--- MATERIAL FOR THIS TASK Enclosed Below ---

-- ==== Sys2Proof/Machine/Fetch.lean ====
section
/-! DEFINITION. Fetching the parcels of an instruction (R25, R28, R29). -/

namespace Sys2Proof.Machine

/-- Whether a store made while a job ran touches a 64-byte fetch block; records hold the next key at the store. -/
def staleIn (job block : Nat) (r : Nat × Nat × List Byte) : Bool :=
  decide (job < r.1) && decide (r.2.1 < 64 * (block + 1)) && decide (64 * block < r.2.1 + r.2.2.length)

/-- A byte as instruction fetch reads it: each fetch block as it stands, or as it stood before some of the latest stores of the
job (R29, entry 23). -/
def State.fetchedByte (s : State) (key : Nat) : Byte :=
  match s.stale.filter (staleIn s.hart.id.job (key / 64)) with
  | [] => s.byteAt s.dieOf key
  | found =>
    (found.take (Config.fetchVersion s.ticks (key / 64))).foldl
      (fun b r => if r.2.1 ≤ key then (r.2.2[key - r.2.1]?).getD b else b) (s.byteAt s.dieOf key)

/-- One parcel, or the effect and the address of its failed fetch (R28). -/
def State.fetchParcel (s : State) (a : Word) : Except (BitVec 16 × Word) Parcel :=
  match s.resolve s.vectorView .fetch a with
  | .error e => .error (e, a)
  | .ok (.local key) => .ok (parcelOf (s.fetchedByte key) (s.fetchedByte (key + 1)))
  | .ok (.remote _ _) => .error (effProtection, a)

/-- Every parcel of the instruction at an address: its words, zero where it has none, and its length (R25, R28). -/
def State.fetchCode (s : State) (a : Word) : Except (BitVec 16 × Word) (IWord × IWord × Nat) :=
  match s.fetchParcel a with
  | .error e => .error e
  | .ok p0 =>
    let n := lengthOf p0
    if n = 2 then .ok (wordOf p0 0, 0, 2)
    else
      match s.fetchParcel (a + 2) with
      | .error e => .error e
      | .ok p1 =>
        if n = 4 then .ok (wordOf p0 p1, 0, 4)
        else
          match s.fetchParcel (a + 4) with
          | .error e => .error e
          | .ok p2 =>
            match s.fetchParcel (a + 6) with
            | .error e => .error e
            | .ok p3 => .ok (wordOf p0 p1, wordOf p2 p3, 8)

end Sys2Proof.Machine
end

--- End of Enclosed MATERIAL FOR THIS TASK ---

EXERCISE AIM — Copy out each line from the listing that contains the string "Except".

WRITTEN ANSWER —
def State.fetchParcel (s : State) (a : Word) : Except (BitVec 16 × Word) Parcel :=
def State.fetchCode (s : State) (a : Word) : Except (BitVec 16 × Word) (IWord × IWord × Nat) :=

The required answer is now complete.